Helvetia sieht sich für die Zukunft gerüstet und setzt auf digitale Projekte

(Mit weiteren Angaben und Zitaten ergänzt) - Die Helvetia-Gruppe sieht sich für die Zukunft gut positioniert und will im Rahmen der Strategie "helvetia 20.20" unter anderem die Chancen nutzen, die sich in der digitalen Welt bieten. An den mit Blick auf 2020 formulierten Finanzzielen hält der Versicherer fest.
08.06.2017 08:19

"Helvetia ist sehr gut aufgestellt und hat eine starke Basis für die Weiterentwicklung", wird CEO Philipp Gmür in der Mitteilung vom Donnerstag im Vorfeld des Capital Markets Day zitiert. "Mit der Umsetzung unserer Strategie helvetia 20.20 sind wir bereits sehr gut unterwegs.".

Im Strategieprogramm verfolge Helvetia zwei Stossrichtungen: Einerseits soll das bisherige Versicherungsgeschäft weiterentwickelt werden, um es effizienter zu machen. Andererseits werde man mit neuen Geschäftsmodellen zusätzliche Ertragsquellen erschliessen.

BESTEHENDES GESCHÄFT OPTIMIEREN

Das bestehende Nichtlebengeschäft erziele beständig gute technische Ergebnisse, so die Mitteilung. Und im Lebengeschäft habe man im herausfordernden Tiefzinsumfeld die traditionellen Lebensversicherungsprodukte überarbeitet und an das Marktumfeld angepasst, während kapitalschonende Angebote weiter forciert worden seien.

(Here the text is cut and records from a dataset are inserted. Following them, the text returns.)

-- ==== Sys2Proof/Machine/Exposure.lean ====
section
/-! DEFINITION. Exposure: frame boundaries, triggers, ticks, the exposure output, starting and stopping capture, and the
capture commands (R41–R45, R55–R88, R114, R334). -/
namespace Sys2Proof.Machine

/-! ### Stopping (R75, R122, R123) -/

/-- The RETRACT reason of a stop cause (R210). -/
def retractReason : StopCause → Nat
  | .rootLost => 2
  | .reset => 5
  | _ => 1

/-- The code of a stop cause in CAPTURE_STOPPED (R345). -/
def stopCode : StopCause → Nat
  | .command => 0
  | .rootLost => 1
  | .thermalHold => 2
  | .reset => 3

/-- Capture counts as stopped: CAPTURE_STOPPED, the RETRACT of an abandoned frame, a fired freeze's set, and the device is
Idle (R75, R82, R122, R380). -/
def countStopped (s : State) : State :=
  let s := raise 0x0101 (stopCode s.exposure.stopCause) s.exposure.frameId.toNat 0
    { s with
      exposure := { s.exposure with
        phase := .stopped, nextFb := none, burstLeft := 0, edgeDeferred := false, edgeQueue := []
        openRungs := 0, earlyHeld := [] }
      power := { s.power with phase := .idle } }
  let s := s.exposure.abandoned.foldl (fun s id => retractFrame id (retractReason s.exposure.stopCause) s) s
  arbitrate (noteStop (freezeAtStop { s with exposure := { s.exposure with abandoned := [] } }))

/-- The frame in progress: it has begun and its last sub-frame boundary is still to come. -/
def frameInProgress (s : State) : Option FrameRec :=
  match s.exposure.cur with
  | some f =>
    if s.exposure.phase == .stopped then none
    else if s.exposure.nextJ < subFrames f.cfg then some f else none
  | none => none

/-- Capture has nothing left to read (R75). -/
def readsDone (s : State) : Bool :=
  s.readout.run.isNone && (s.exposure.immediate || (frameInProgress s).isNone)

/-- Count capture as stopped if it is stopping and the last readout has ended. -/
def settleStop (s : State) : State := if s.exposure.phase == .stopping && readsDone s then countStopped s else s

/-- The frames with a sub-frame not yet read, oldest first: the one a readout still reads, and the frame in progress (R75). -/
def unreadFrames (s : State) : List FrameId :=
  let cur := ((frameInProgress s).map (·.id)).toList
  match s.readout.run with
  | some r => if cur.contains r.frame.id then cur else r.frame.id :: cur
  | none => cur

/-- LAST_FRAME of a stop that abandons the frame in progress: the last frame whose sub-frames were all read before the stop
(R75, R123; log entry 155). -/
def lastWhole (s : State) : FrameId :=
  match unreadFrames s with
  | id :: _ => id - 1
  | [] => if s.exposure.cur.isNone then s.exposure.firstId - 1 else s.exposure.frameId

/-- The cause of a stop that comes now: the first of a capture that stops already (R385; log entry 181). -/
def firstCause (cause : StopCause) (s : State) : StopCause :=
  if s.exposure.phase == .stopping then s.exposure.stopCause else cause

Optimierungspotenzial ergebe sich etwa durch Automatisierung oder die Vereinfachung von Prozessen. Helvetia will zudem das Kundenerlebnis verbessern. Ansätze dazu böten das Churn Management, das die Abwanderung von Kunden zur Konkurrenz verhindern soll. Weiter zählt Helvetia das Cross- und Up-Selling mittels Datenanalyse, die digitale Kundenberatung oder die Verlängerung von Standardverträgen mittels SMS-Chatbot auf.

MODERNE ANSÄTZE

Als Beispiele für moderne Geschäftsmodelle nennt der Versicherer den Schweizer Direkt-Versicherer smile.direct oder die im Dezember 2016 erworbene Mehrheitsbeteiligung am Hypothekenvermittler MoneyPark. Mit dem Aufbau von sogenannten Eco-Systemen will Helvetia ebenfalls neue Ertragsquellen erschliessen.

Als erstes solches Eco-System stehe "Home" im Vordergrund, erklärt Helvetia. Gemeinsam mit MoneyPark würden hier die Bedürfnisse der Kunden rund um das Thema "Wohnen" bedient. Unterstützung biete dabei der Helvetia Venture Fund und das Helvetia Innovation Lab am Institut für Technologiemanagement der Uni St.Gallen, wo neue Versicherungsmodelle erforscht werden.

WACHSTUM IN EUROPA

"Mit den Segmenten Schweiz, Europa und Specialty Markets ist Helvetia gut diversifiziert", erklärt Philipp Gmür. Derzeit arbeite die Gruppe an weiteren Wachstumsinitiativen in Europa und in den Specialty Marktes.

Dabei will Helvetia das Geschäftsvolumen bis 2020 in den Bereich von 10 Mrd CHF steigern, wie die Verantwortlichen bereits an der Bilanzmedienkonferenz im März verlauten liessen. Im Jahr 2016 lag das Volumen bei 8,5 Mrd.

Weiter orientiert sich Helvetia am EK-Renditeziel von 8-11% oder der Ambition, in der Nichtlebenversicherung die Combined Ratio unterhalb der 93%-Marke zu halten. Mit dem Swiss Solvency Test wird derweil ein Ratio im Bereich von 140 bis 180% angepeilt, was 2016 auch erreicht wurde.